Data for this exercise >>
-- ==== Sys2Proof/Machine/State.lean ====
section
/-! DEFINITION. The state of the PLV9600 as plain data: every register, queue, buffer, timer, mode and memory the spec
names, the firmware's own state where a rule describes what it holds, and the queue of waiting commands. Reset values:
INVENTORY.md and log entry 4. -/

namespace Sys2Proof.Machine

/-- Byte-addressed memory in canonical form: addresses strictly rising, no entry equal to what an unlisted address
reads as (log 13, 17). -/
abbrev Memory := List Host.Cell

/-! ## Packets and queues (chapter 17) -/

/-- Why a message waits in a TX message queue: what the Policy Engine does at its GoodCRC or its failure (log 18). -/
inductive Purpose where
  | plain            -- an answer with no follow-up
  | capsReply        -- the other mode's capabilities, on request (R202)
  | sourceCaps | request | accept | reject | wait | psRdy | softReset
  | swapRequest      -- the message of the running SWAP_REQUEST
  | vdmRequest       -- a VDM request of pd.vdm
  | hostSend         -- PD_SEND
  | chunk            -- a chunk of the context's outgoing extended message
  | chunkAsk         -- a Chunk Request
  | eprAck | eprSucceeded | eprFailed | eprExit
  | keepAlive        -- EPR_KeepAlive as Sink
  deriving DecidableEq, Repr

/-- What a packet carries beside its bytes, for the fields whose place in the packet the manual does not give
(R161, R205; log 18). -/
inductive Carried where
  | none
  | rx (p : PortId) (t : Tgt) (epoch : BitVec 4) (eop : Beat)
  | tx (p : PortId) (t : Tgt) (why : Purpose)
  | cmd (dup : Bool)            -- a command whose tag was outstanding or waiting when it closed (R381)
  | left                        -- a command that an ended session of the service mode left in Q7 (R252)
  | fwd (node : BitVec 12) (dup : Bool)      -- a forwarded command and its origin (R340)
  | ans (st : Stream) (opc : Nat)            -- a core's completion for S8, with the stream and the opcode of its command (R17)
  | hand (st : Stream) (node : BitVec 12) (reply done : Nat)
    -- a command handed to a cluster core (R17): stream, origin, cells reserved for its reply and its completion, 0 for none (R445)
  deriving DecidableEq, Repr

/-- A closed packet (R428–R430): its data bytes, what it carries, POISON of its length word, how many of its cells
come from the PD reserve, whether they come from the refusal reserve, whether every cell was taken while the pool
held only cells 0–4,095 (R422), what a reading of its cells finds (R437–R439, log 91), and its serial number, under which its
cells have their numbers (log 90). -/
structure Packet where
  data : List Byte
  carried : Carried
  poison : Bool
  res : Nat
  refusal : Bool
  low : Bool
  flaw : CellObs
  serial : Nat
  deriving DecidableEq, Repr
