/-- SOURCE_EPR_KEEPALIVE_TIMEOUT (R216). -/
def execSourceEprKeepaliveTimeout (p : PortId) (s : State) : Host.Outcome State Fault Refusal :=
  .next (if s.due p tKeep .sourceEprKeep then (s.modPort p fun x => x.disarm tKeep).orderHr p else s)

/-- SINK_EPR_KEEPALIVE_EXPIRY (R183): the Sink sends EPR_KeepAlive. -/
def execSinkEprKeepaliveExpiry (p : PortId) (s : State) : Host.Outcome State Fault Refusal :=
  .next (if s.due p tKeep .sinkEprKeep && s.free p then
      (s.modPort p fun x => x.disarm tKeep).beginAms p .sop .keepAlive (chunkMsg 16 2 0 false [3, 0])
    else s)

/-- SINK_EPR_ENTER_TIMEOUT (R183): the entry is abandoned with Soft Reset. -/
def execSinkEprEnterTimeout (p : PortId) (s : State) : Host.Outcome State Fault Refusal :=
  .next (if s.due p tPower .sinkEprEnter then (s.modPort p fun x => x.disarm tPower).sendSoft p .sop else s)

/-! ### Voltage transitions (R208–R211) -/

/-- SRC_TRANSITION_EXPIRY (R208, R230, R238): the setpoint begins to move at the next slot 0, or in a PR_Swap ramps to 0 V with
discharge. -/
def execSrcTransitionExpiry (p : PortId) (s : State) : Host.Outcome State Fault Refusal :=
  .next (if s.due p tPower .srcTransition && s.pdRuns p then
      s.modPort p fun x0 =>
        let x := x0.disarm tPower
        match x.pd.swap, x.pd.trans with
        | some w, _ =>
          let y : Port := { x with stage := { x.stage with vTgt := 0 }, pd := { x.pd with swap := some { w with step := 2, mark := s.now } } }
          y.discharge s.now s.feedOn
        | none, some t => { x with stage := { x.stage with vTgt := t.v, iTgt := t.i }
                                   pd := { x.pd with trans := some { t with moving := some (s.now + 1) } } }
        | none, none => x
    else s)

/-- The setpoint has reached its target (R208). -/
def Port.atTarget (x : Port) : Bool := x.stage.vRef == x.stage.vTgt * 200

/-- What PS_RDY waits for (R208): port power good alone where the voltage stays, and in PPS current-limit mode. -/
def Port.transitionDone (b : Beat) (x : Port) : Bool :=
  match x.pd.trans with
  | some t => t.accepted && t.source && !t.sent
      && (match t.moving with | some m => decide (Beat.since b m < 140737488355328) | none => false)
      && x.powerGood
      && (t.v == t.oldV || (t.type == 2 && x.pd.contract.clActive) || (x.atTarget && decide (16 ≤ x.stage.runs.window)))
  | none => false

/-- SRC_TRANSITION_COMPLETE (R208 step 3): PS_RDY is queued. -/
def execSrcTransitionComplete (p : PortId) (s : State) : Host.Outcome State Fault Refusal :=
  .next (if s.pdRuns p && (s.port p).transitionDone s.now then
      (s.modPort p fun x => { x with pd := { x.pd with trans := x.pd.trans.map fun t => { t with sent := true } } }).queueTx p .sop .psRdy (ctlMsg 6)
    else s)
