/-- The core holds the queue's open packet. -/
def Machine.Queue.openBy (x : Queue) (k : CoreId) : Bool :=
  match x.opened with
  | some o => o.owner == .core k
  | none => false

/-- A word of the core control registers (R450). -/
def controlWord (c : CoreSt) (k : CoreId) (off : Nat) : Word :=
  if off = 0x00 then BitVec.ofNat 32 k.val
  else if off = 0x04 then BitVec.ofNat 32 c.cycles
  else if off = 0x08 then BitVec.ofNat 32 (c.beatLat.toNat % 2 ^ 32)
  else if off = 0x0C then BitVec.ofNat 32 (c.beatLat.toNat / 2 ^ 32)
  else if off = 0x10 then BitVec.ofNat 32 (b2n c.dzt)
  else if off = 0x14 then c.trapAddr.setWidth 32
  else if off = 0x18 then BitVec.ofNat 32 c.extLeft
  else if off = 0x1C then BitVec.ofNat 32 c.repLeft
  else 0

/-- The firmware port state of a window, which is plain storage (R449). -/
def portStorage (k : CoreId) (a : Nat) : Bool := k.val < 8 && 0x8000 ≤ a && a < 0xB000 && 0xB0 ≤ (a - 0x8000) % 0x400

/-- Port `i` of core `k`'s cluster. -/
def corePort (k : CoreId) (i : Nat) : PortId := ⟨(k.val * 12 + i) % 96, Nat.mod_lt _ (by decide)⟩

/-- The latest conversion of an item in a port window, in the order of R449; its units are not given (log 14). -/
def convValue (c : Conv) (i : Fin 8) : Int :=
  [c.vbs, c.ibus, c.vbl, c.vbh, c.tsn, if c.ccSecond then c.cc2 else c.cc1, c.sbu, c.ils].getD i.val 0

/-- The target of context word or counter word `j` of a window (R449). -/
def windowTgt (j : Nat) : Tgt := if j % 3 = 0 then .sop else if j % 3 = 1 then .sop1 else .sop2

/-- The PHY reports the port's line active (R129). -/
def Machine.Port.lineActive (b : Beat) (x : Port) : Bool := decide (x.sinceLine ≤ 64) || x.transmits b

/-- Codes of the window's words: MODE with discharge as 3, a CC state, a termination (log 88). -/
def Machine.Stage.modeCode (g : Stage) : Nat :=
  if g.disS then 3 else match g.want with | .idle => 0 | .forward => 1 | .reverse => 2
def ccCode : Cc → Nat
  | .opened => 0 | .ra => 1 | .rd => 2 | .rpDefault => 3 | .rp1A5 => 4 | .rp3A0 => 5
def presCode : Pres → Nat
  | .none => 0 | .rd => 1 | .clamp => 2 | .rp n => 4 + n.toNat
def presOfCode (n : Nat) : Pres := if n = 1 then .rd else if n = 2 then .clamp else if 4 ≤ n then .rp (BitVec.ofNat 2 (n - 4)) else .none

/-- Word `i` of the hardware status block after GUARD.STATUS, one item a word in the order listed: the CC states, the PHY line state,
the calibration state, the TX result, 0x80 where no message has ended (R449; order and codes DESIGN CHOICE, log 88). -/
def statusWord (b : Beat) (x : Port) (i : Nat) : Nat :=
  if i = 0 then ccCode x.tc.cc1 + 8 * ccCode x.tc.cc2
  else if i = 1 then bw (x.lineActive b) 0 + bw (x.transmits b) 1
  else if i = 2 then x.calCode
  else if i = 3 then (match x.pd.lastTx with | some r => txCode r | none => 0x80)
  else 0

/-- Word `i` of the targets, one item a word in the order listed: MODE, V_SET in 20 mV, I_OP in 10 mA, the reverse current limit in
10 mA, GATE, the terminations of CC1 and CC2, VCONN (R270, R449; order and codes DESIGN CHOICE, log 88). -/
def targetWord (x : Port) (i : Nat) : Nat :=
  if i = 0 then x.stage.modeCode
  else if i = 1 then x.stage.vTgt
  else if i = 2 then x.stage.iTgt
  else if i = 3 then x.revLimit / 10
  else if i = 4 then b2n x.guard.gateWant
  else if i = 5 then presCode x.tc.pres1 + 8 * presCode x.tc.pres2
  else if i = 6 then b2n x.tc.vconnOn
  else 0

Goal of the exercise >> Above is a listing; print exactly its lines from the one with "some w, _ =>" through the one with "trans := some", and no other lines.

Written answer >>
        | some w, _ =>
          let y : Port := { x with stage := { x.stage with vTgt := 0 }, pd := { x.pd with swap := some { w with step := 2, mark := s.now } } }
          y.discharge s.now s.feedOn
        | none, some t => { x with stage := { x.stage with vTgt := t.v, iTgt := t.i }
                                   pd := { x.pd with trans := some { t with moving := some (s.now + 1) } } }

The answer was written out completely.